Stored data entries
-- ==== Sys2Proof/Machine/Cycle.lean ====
section
/-! DEFINITION. The instruction boundary of `CpuStep` (spec/00_scope.md R11, decision D9): what happens before an instruction is
fetched, and placing an instruction where the next step fetches. -/

namespace Sys2Proof.Machine

/-- What the environment does before this step, and the record of the last step's machine cycles put away (R11: "Pin edges
are latched between steps", D9). -/
def State.takeInputs (s : State) : State :=
  match s.env.inputs with
  | [] => { s with bus := [] }
  | es :: rest =>
    let t : State := { s with bus := [], env := { s.env with inputs := rest } }
    t.boundaryEvents es

/-- How a boundary ends: the step is over with an answer, or an instruction is fetched in a state. -/
inductive Boundary where
  | done (r : Result)
  | run (s : State)

/-- The boundary once the inputs are taken (R11; the order is D9's, with the hold check's place a DESIGN CHOICE, log entry 11):
in reset no step; in hold no transfer, so neither an acceptance nor a fetch (R291, log entry 6); the fetch at 0000H that the
release of RESET IN begins comes before any request is evaluated (R322), and an inhibited boundary evaluates none (R279); a valid
request is accepted by priority (R280); in the halt state nothing is fetched (R290). -/
def State.boundary (s : State) : Boundary :=
  if s.pins.resetIn then .done (.next s)
  else if s.pins.hold then .done (.next { s with hlda := true })
  else
    let t : State := { s with hlda := false }
    if t.starting || t.inhibit then
      let u : State := { t with starting := false, inhibit := false }
      if u.halted then .done (.next u) else .run u
    else
      match t.selectInterrupt with
      | some q => .done (t.accept q)
      | none => if t.halted then .done (.next t) else .run t

/-- Memory contents put at an address from outside the machine, whatever the map says of writes (log entry 7). -/
def State.poke (s : State) (addr : Word) (v : Byte) : State := { s with mem := s.mem.set addr.toNat v }

/-- An address reads its stored byte: where the map has a device there, one byte of RAM is put in front of it. -/
def State.backed (s : State) (addr : Word) : State :=
  match s.kindOf addr with
  | .ram | .rom => s
  | .device => { s with map := ⟨addr.toNat, 1, .ram⟩ :: s.map }

/-- Three bytes put at PC, PC + 1 and PC + 2. -/
def State.placeAtPc (s : State) (b1 b2 b3 : Byte) : State :=
  (((((s.poke s.pc b1).poke (s.pc + 1) b2).poke (s.pc + 2) b3).backed s.pc).backed (s.pc + 1)).backed (s.pc + 2)

/-- Nothing keeps the next step from fetching: no input is to come, reset and hold are off, the CPU is not halted, and a
boundary at which a request would be accepted is an inhibited one (the first one after reset evaluates none). -/
def State.readyToFetch (s : State) : State :=
  let t : State := { s with
    env := { s.env with inputs := [], xfers := [] }
    pins := { s.pins with resetIn := false, hold := false }
    halted := false }
  { t with inhibit := t.inhibit || (!t.starting && t.selectInterrupt.isSome) }

end Sys2Proof.Machine
end

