-- ==== Sys2Proof/Machine/Branch.lean ====
section
/-! DEFINITION. JUMP, CALL, RETURN, RESTART (spec/42_jump_call_return_restart.md R165 to R194). PC is past the
instruction when they run (R101), whether or not the condition holds. None writes a flag. -/

namespace Sys2Proof.Machine

/-- `JMP addr` (R166). -/
def execJmp (addr : Word) (s : State) : Result := .next (s.setPc addr)

/-- `JC addr` (R167). -/
def execJc (addr : Word) (s : State) : Result := .next (s.jumpIf .c addr)

/-- `JNC addr` (R168). -/
def execJnc (addr : Word) (s : State) : Result := .next (s.jumpIf .nc addr)

/-- `JZ addr` (R169). -/
def execJz (addr : Word) (s : State) : Result := .next (s.jumpIf .z addr)

/-- `JNZ addr` (R170). -/
def execJnz (addr : Word) (s : State) : Result := .next (s.jumpIf .nz addr)

/-- `JP addr` (R171). -/
def execJp (addr : Word) (s : State) : Result := .next (s.jumpIf .p addr)

/-- `JM addr` (R172). -/
def execJm (addr : Word) (s : State) : Result := .next (s.jumpIf .m addr)

/-- `JPE addr` (R173). -/
def execJpe (addr : Word) (s : State) : Result := .next (s.jumpIf .pe addr)

/-- `JPO addr` (R174). -/
def execJpo (addr : Word) (s : State) : Result := .next (s.jumpIf .po addr)

/-- `PCHL` (R175). -/
def execPchl (s : State) : Result := .next (s.setPc s.hl)

/-- `CALL addr` (R176): the pushed PC is the address of the next instruction. -/
def execCall (addr : Word) (s : State) : Result := .next (s.callTo addr)

/-- `CC addr` (R177). -/
def execCc (addr : Word) (s : State) : Result := .next (s.callIf .c addr)

/-- `CNC addr` (R178). -/
def execCnc (addr : Word) (s : State) : Result := .next (s.callIf .nc addr)

/-- `CZ addr` (R179). -/
def execCz (addr : Word) (s : State) : Result := .next (s.callIf .z addr)

/-- `CNZ addr` (R180). -/
def execCnz (addr : Word) (s : State) : Result := .next (s.callIf .nz addr)

/-- `CP addr` (R181). -/
def execCp (addr : Word) (s : State) : Result := .next (s.callIf .p addr)

/-- `CM addr` (R182). -/
def execCm (addr : Word) (s : State) : Result := .next (s.callIf .m addr)

/-- `CPE addr` (R183). -/
def execCpe (addr : Word) (s : State) : Result := .next (s.callIf .pe addr)

/-- `CPO addr` (R184). -/
def execCpo (addr : Word) (s : State) : Result := .next (s.callIf .po addr)

/-- `RET` (R185). -/
def execRet (s : State) : Result := .next s.returnFrom

/-- `RC` (R186). -/
def execRc (s : State) : Result := .next (s.returnIf .c)

/-- `RNC` (R187). -/
def execRnc (s : State) : Result := .next (s.returnIf .nc)

/-- `RZ` (R188). -/
def execRz (s : State) : Result := .next (s.returnIf .z)

/-- `RNZ` (R189). -/
def execRnz (s : State) : Result := .next (s.returnIf .nz)

/-- `RP` (R190). -/
def execRp (s : State) : Result := .next (s.returnIf .p)

/-- `RM` (R191). -/
def execRm (s : State) : Result := .next (s.returnIf .m)

/-- `RPE` (R192). -/
def execRpe (s : State) : Result := .next (s.returnIf .pe)

/-- `RPO` (R193). -/
def execRpo (s : State) : Result := .next (s.returnIf .po)

/-- `RST n` (R194). -/
def execRst (n : Nat) (s : State) : Result := .next (s.callTo (restartVector n))

end Sys2Proof.Machine
end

Problem details =
Every line above with the string "writes" in it should be copied into the answer.

Exercise answer =
/-- Memory contents put at an address from outside the machine, whatever the map says of writes (log entry 7). -/
instruction when they run (R101), whether or not the condition holds. None writes a flag. -/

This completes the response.